A full three years ago my friend gave me Naked, a collection of autobiographical essays. Pressing the volume to my chest, he looked me deep in the eyes, "Read it, dude." I went to my room and parked myself in my recliner sometime in the evening. I didnt move until 5 the next morning.
That is, I didnt leave the chair. I certainly moved. My body was almost constantly wracked with convulsive fits. My mouth open, a pained expression on my face, very little noise coming out. The laughter tore the air from my lungs. With my head tilted back, some occasional ack, ack, acking escaped over my vocal chords. My jaw opened and closed like a baby sparrow after its mother's regurgitate.
If you ever see a redheaded kid clutching a book in the throws of what looks like a grand mal seizure, it's more than likely not me, but youll get some idea of what I looked like that night.
You read David Sedaris and you're sore the next day.
This event repeated itself two more times in the next year. I read Barrel Fever that summer. I found Me Talk Pretty One Day tucked amongst all the trivial crap they line airport bookstores with. I immediately put The Subterraneans on hold. One of the more important things I learned in college: Jack Kerouac has nothing on David Sedaris.
I barely noticed when the flight from
I dont think, though, that Dress Your Family in Corduroy and Denim is a David Sedaris book. Its more like a David Sedaris outline. Its full of ideas and asides that might become wonderful stories, but remain, by themselves, underdeveloped and mostly unsatisfying.
In the collection's symbolic climax, the Rooster makes a triumphant return that approximates the greatness of his first story. But, as they say, one redneck black sheep of a brother does not a memoir make.
Exhibit Two: Intimate Strangers
I admit, I'm not as familiar with this filmmaker, but Patrice Leconte rocked my world last year. The Man on the Train was the most forceful character portrait Ive seen in a long time. It was for sure in my top ten last yearand probably would have made my top ten of the last two or three years combined.
Despite my ignorance of his larger body of work, Leconte fits because Intimate Strangers is similar to The Man on the Train in essential ways. Both are intensely voyeuristic and obsessed with discovering personal truth through unraveling the mysteries of other people's lives.
Aspects of the film are brilliant. Leconte coaxes a transcendent performance out of Fabrice Luchini, a guy I've never seen onscreen before. He plays the straight man with wide-eyed abandon. He's great.
The story as a whole keeps with the strange bed fellows theme Leconte delights in. It just feels more contrived, I don't know if I can explain it better than that. The payoff is less satisfying and Leconte can't achieve the same level of visual symbolism because, I think, there just isn't as much to work with.
Exhibit Three: Doom III
I like games. In 8th grade, Doom II was my baphometic fire baptism into the world of computer gaming. It was revelatory. I was changed. I was not the same.
John Carmack created it.
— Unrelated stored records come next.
-- ==== Sys2Proof/Laws/FrameUnits.lean ====
section
/-! SUPPORT. Which pieces of State each function of the strand commands, meter ring, object store, keys, officers, entropy and core clusters may change. -/

set_option maxRecDepth 4000
set_option linter.all false

namespace Sys2Proof.Machine

theorem State.riseNotice_frame {m_ : Nat} {o_ : State} {s : State} {f : Fld} {on : Bool} (h_ : Fr m_ o_ s) (hm_ : Nat.land 16401 m_ = 16401) : Fr m_ o_ (State.riseNotice s f on) := by
  refine Fr.of h_ hm_ ?_
  clear h_ hm_
  have h_ := Fr.refl 16401 s
  unfold State.riseNotice
  repeat' first
    | with_reducible assumption
    | exact (rfl : Nat.land _ _ = _)
    | with_reducible apply State.journalNotice_frame
    | with_reducible apply State.putBit_frame
    | with_reducible refine Fr.ite ?_ ?_
    | split

theorem State.showStrand_frame {m_ : Nat} {o_ : State} {s : State} (h_ : Fr m_ o_ s) (hm_ : Nat.land 16401 m_ = 16401) : Fr m_ o_ (State.showStrand s) := by
  refine Fr.of h_ hm_ ?_
  clear h_ hm_
  have h_ := Fr.refl 16401 s
  unfold State.showStrand
  repeat' first
    | with_reducible assumption
    | exact (rfl : Nat.land _ _ = _)
    | with_reducible apply State.riseNotice_frame

theorem State.showRing_frame {m_ : Nat} {o_ : State} {s : State} (h_ : Fr m_ o_ s) (hm_ : Nat.land 16793617 m_ = 16793617) : Fr m_ o_ (State.showRing s) := by
  refine Fr.of h_ hm_ ?_
  clear h_ hm_
  have h_ := Fr.refl 16793617 s
  unfold State.showRing
  repeat' first
    | with_reducible assumption
    | exact (rfl : Nat.land _ _ = _)
    | (extract_lets +onlyGivenNames x
       first
         | (have hx : Fr 16793617 s x := ?_
            (on_goal 1 => clear_value x)
            on_goal 2 => (unfold x; clear x))
         | (have hx : Fr 16793617 s x.2 := ?_
            (on_goal 1 => clear_value x)
            on_goal 2 => (unfold x; clear x))
         | clear_value x)
    | with_reducible apply State.useStrandLanes_frame
    | with_reducible apply State.riseNotice_frame
    | (simp -zeta -beta -iota only [Fr.mk_iff]; first | refine FrU.upd ?_ rfl | refine FrU.filter _ ?_ rfl)
    | dsimp -zeta only
    | split

theorem State.closeAtTick_frame {m_ : Nat} {o_ : State} {s : State} (h_ : Fr m_ o_ s) (hm_ : Nat.land 16793617 m_ = 16793617) : Fr m_ o_ (State.closeAtTick s) := by
  refine Fr.of h_ hm_ ?_
  clear h_ hm_
  have h_ := Fr.refl 16793617 s
  unfold State.closeAtTick
  repeat' first
    | with_reducible assumption
    | exact (rfl : Nat.land _ _ = _)
    | (extract_lets +onlyGivenNames x
       first
         | (have hx : Fr 16793617 s x := ?_
            (on_goal 1 => clear_value x)
            on_goal 2 => (unfold x; clear x))
         | (have hx : Fr 16793617 s x.2 := ?_
            (on_goal 1 => clear_value x)
            on_goal 2 => (unfold x; clear x))
         | clear_value x)
    | with_reducible apply State.showRing_frame
    | with_reducible apply State.closeBead_frame
    | (simp -zeta -beta -iota only [Fr.mk_iff]; first | refine FrU.upd ?_ rfl | refine FrU.filter _ ?_ rfl)
    | with_reducible refine Fr.ite ?_ ?_
    | with_reducible refine Fr.ite2 ?_ ?_
    | dsimp -zeta only
    | split
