theorem State.domainCreateEffect_frame {m_ : Nat} {o_ : State} {s : State} (h_ : Fr m_ o_ s) (hm_ : Nat.land 1048577 m_ = 1048577) : Fr m_ o_ (State.domainCreateEffect s) := by
  refine Fr.of h_ hm_ ?_
  clear h_ hm_
  have h_ := Fr.refl 1048577 s
  unfold State.domainCreateEffect
  repeat' first
    | with_reducible assumption
    | exact (rfl : Nat.land _ _ = _)
    | (extract_lets +onlyGivenNames x
       first
         | (have hx : Fr 1048577 s x := ?_
            (on_goal 1 => clear_value x)
            on_goal 2 => (unfold x; clear x))
         | (have hx : Fr 1048577 s x.2 := ?_
            (on_goal 1 => clear_value x)
            on_goal 2 => (unfold x; clear x))
         | clear_value x)
    | with_reducible apply State.idleToPinWait_frame
    | (simp -zeta -beta -iota only [Fr.mk_iff]; first | refine FrU.upd ?_ rfl | refine FrU.filter _ ?_ rfl)

theorem State.installPair_frame {m_ : Nat} {o_ : State} {s : State} {secret : Bytes} {domain : Nat} {paired : Bool} (h_ : Fr m_ o_ s) (hm_ : Nat.land 4718593 m_ = 4718593) : Fr m_ o_ (State.installPair s secret domain paired) := by
  refine Fr.of h_ hm_ ?_
  clear h_ hm_
  have h_ := Fr.refl 4718593 s
  unfold State.installPair
  repeat' first
    | with_reducible assumption
    | exact (rfl : Nat.land _ _ = _)
    | (extract_lets +onlyGivenNames x
       first
         | (have hx : Fr 4718593 s x := ?_
            (on_goal 1 => clear_value x)
            on_goal 2 => (unfold x; clear x))
         | (have hx : Fr 4718593 s x.2 := ?_
            (on_goal 1 => clear_value x)
            on_goal 2 => (unfold x; clear x))
         | clear_value x)
    | with_reducible apply State.computePairSeed_frame
    | (simp -zeta -beta -iota only [Fr.mk_iff]; first | refine FrU.upd ?_ rfl | refine FrU.filter _ ?_ rfl)
    | with_reducible refine Fr.ite ?_ ?_
    | split

theorem State.finishCreate_frame {m_ : Nat} {o_ : State} {s : State} (h_ : Fr m_ o_ s) (hm_ : Nat.land 42991621 m_ = 42991621) : Fr m_ o_ (State.finishCreate s) := by
  refine Fr.of h_ hm_ ?_
  clear h_ hm_
  have h_ := Fr.refl 42991621 s
  unfold State.finishCreate
  repeat' first
    | with_reducible assumption
    | exact (rfl : Nat.land _ _ = _)
    | (extract_lets +onlyGivenNames x
       first
         | (have hx : Fr 42991621 s x := ?_
            (on_goal 1 => clear_value x)
            on_goal 2 => (unfold x; clear x))
         | (have hx : Fr 42991621 s x.2 := ?_
            (on_goal 1 => clear_value x)
            on_goal 2 => (unfold x; clear x))
         | clear_value x)
    | with_reducible apply State.drawBytes_frame
    | refine Fr.pair (by assumption) (State.drawBytes_frame (h_ := ?_) ?_)
    | with_reducible apply State.startOtp_frame
    | (simp -zeta -beta -iota only [Fr.mk_iff]; first | refine FrU.upd ?_ rfl | refine FrU.filter _ ?_ rfl)
    | with_reducible refine Fr.ite ?_ ?_
    | with_reducible refine Fr.ite2 ?_ ?_
    | dsimp -zeta only
    | split

theorem State.installCreated_frame {m_ : Nat} {o_ : State} {s : State} {secret : Bytes} {domain : Nat} {officers : List Bytes} (h_ : Fr m_ o_ s) (hm_ : Nat.land 4734977 m_ = 4734977) : Fr m_ o_ (State.installCreated s secret domain officers) := by
  refine Fr.of h_ hm_ ?_
  clear h_ hm_
  have h_ := Fr.refl 4734977 s
  unfold State.installCreated
  repeat' first
    | with_reducible assumption
    | exact (rfl : Nat.land _ _ = _)
    | (extract_lets +onlyGivenNames x
       first
         | (have hx : Fr 4734977 s x := ?_
            (on_goal 1 => clear_value x)
            on_goal 2 => (unfold x; clear x))
         | (have hx : Fr 4734977 s x.2 := ?_
            (on_goal 1 => clear_value x)
            on_goal 2 => (unfold x; clear x))
         | clear_value x)
    | with_reducible apply State.installPair_frame
    | (simp -zeta -beta -iota only [Fr.mk_iff]; first | refine FrU.upd ?_ rfl | refine FrU.filter _ ?_ rfl)
    | dsimp -zeta only
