-- ==== Sys2Proof/Laws/FrameTime.lean ====
section
/-! SUPPORT. Which pieces of State each function of boot, time, the recorder, sleep and the symmetric lanes may change. -/

set_option maxRecDepth 4000
set_option linter.all false

namespace Sys2Proof.Machine

theorem State.mainReset_frame {m_ : Nat} {o_ : State} {s : State} (h_ : Fr m_ o_ s) (hm_ : Nat.land 2147483647 m_ = 2147483647) : Fr m_ o_ (State.mainReset s) := by
  refine Fr.of h_ hm_ ?_
  have hc := (State.cutOtp_frame (Fr.refl _ s) rfl : Fr 2147483647 s _)
  unfold State.mainReset
  extract_lets +onlyGivenNames s1 pres t
  have hp : ∀ f u, Fr 2147483647 s u → Fr 2147483647 s (pres f u) := by
    intro f u hu
    exact State.putBit_frame hu rfl
  clear_value pres
  refine State.showAlarm_frame (hp _ _ (hp _ _ ?_)) rfl
  refine ⟨fun p hp => ?_, fun w => filter_wf _ _ _ (hc.2 w)⟩
  cases p <;> first | exact absurd hp (by decide) | exact hc.1 .pending (by decide)

theorem State.noteCosig_frame {m_ : Nat} {o_ : State} {s : State} {m : BootImage} {fault : Option Nat} (h_ : Fr m_ o_ s) (hm_ : Nat.land 1 m_ = 1) : Fr m_ o_ (State.noteCosig s m fault) := by
  refine Fr.of h_ hm_ ?_
  clear h_ hm_
  have h_ := Fr.refl 1 s
  unfold State.noteCosig
  repeat' first
    | with_reducible assumption
    | exact (rfl : Nat.land _ _ = _)
    | (extract_lets +onlyGivenNames x
       first
         | (have hx : Fr 1 s x := ?_
            (on_goal 1 => clear_value x)
            on_goal 2 => (unfold x; clear x))
         | (have hx : Fr 1 s x.2 := ?_
            (on_goal 1 => clear_value x)
            on_goal 2 => (unfold x; clear x))
         | clear_value x)
    | with_reducible apply State.putBit_frame
    | (simp -zeta -beta -iota only [Fr.mk_iff]; first | refine FrU.upd ?_ rfl | refine FrU.filter _ ?_ rfl)
    | with_reducible refine Fr.ite ?_ ?_
    | with_reducible refine Fr.ite2 ?_ ?_
    | dsimp -zeta only
    | split

theorem State.moveLog_frame {m_ : Nat} {o_ : State} {s : State} (h_ : Fr m_ o_ s) (hm_ : Nat.land 67117057 m_ = 67117057) : Fr m_ o_ (State.moveLog s) := by
  refine Fr.of h_ hm_ ?_
  clear h_ hm_
  have h_ := Fr.refl 67117057 s
  unfold State.moveLog
  repeat' first
    | with_reducible assumption
    | exact (rfl : Nat.land _ _ = _)
    | (extract_lets +onlyGivenNames x
       first
         | (have hx : Fr 67117057 s x := ?_
            (on_goal 1 => clear_value x)
            on_goal 2 => (unfold x; clear x))
         | (have hx : Fr 67117057 s x.2 := ?_
            (on_goal 1 => clear_value x)
            on_goal 2 => (unfold x; clear x))
         | clear_value x)
    | with_reducible refine Fr.foldl _ _ ?_ (fun _ _ _ => ?_)
    | with_reducible apply State.eventAt_frame
    | with_reducible apply State.put_frame
    | with_reducible apply State.showAlarmN_frame
    | (simp -zeta -beta -iota only [Fr.mk_iff]; first | refine FrU.upd ?_ rfl | refine FrU.filter _ ?_ rfl)
    | with_reducible refine Fr.ite ?_ ?_
    | dsimp -zeta only
    | split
He is the godhead behind some of the tightest games in history, and is responsible for almost every significant leap in 3D engines, starting with, I guess, Wolfenstein (also a seminal moment in my life) in the early nineties. He's big time.
Doom III though--the culmination of like four years of work by Carmack and company--was summed up perfectly by my friend Tas, "it makes 1 level last an entire game". It's repetitive and exhausting. The load times are ridiculous. The game functions as much as a test of my patience as it does a test of my demon-killing skills.
It looks pretty though.
Conclusion
I dont know if there is one.
Does the inevitable loss of novelty that comes from making your way through life mean that nothing will ever be as shocking and amazing as it was when you were younger? Once you digest something, will everything afterward inevitably lose some of the edge it might have had if you'd seen it earlier? Do the new things in life become ever more unsatisfying?
I think my reflection on this subject began in July, when I watched a movie, and inevitably began comparing my life to it. Is there a connection between one's passion and the amount of novelty one feels? They seem to at least run parallel in my life.
My interest in Philosophy has waned steadily with each work I've read. There's a futility to the whole program. That was certainly the case in my abortive career as a Computer Science major. Semesters one and two were pretty tight. A sharp decline in interest ensued.
This makes the prospects for my next 60 odd years seem a bit dubious.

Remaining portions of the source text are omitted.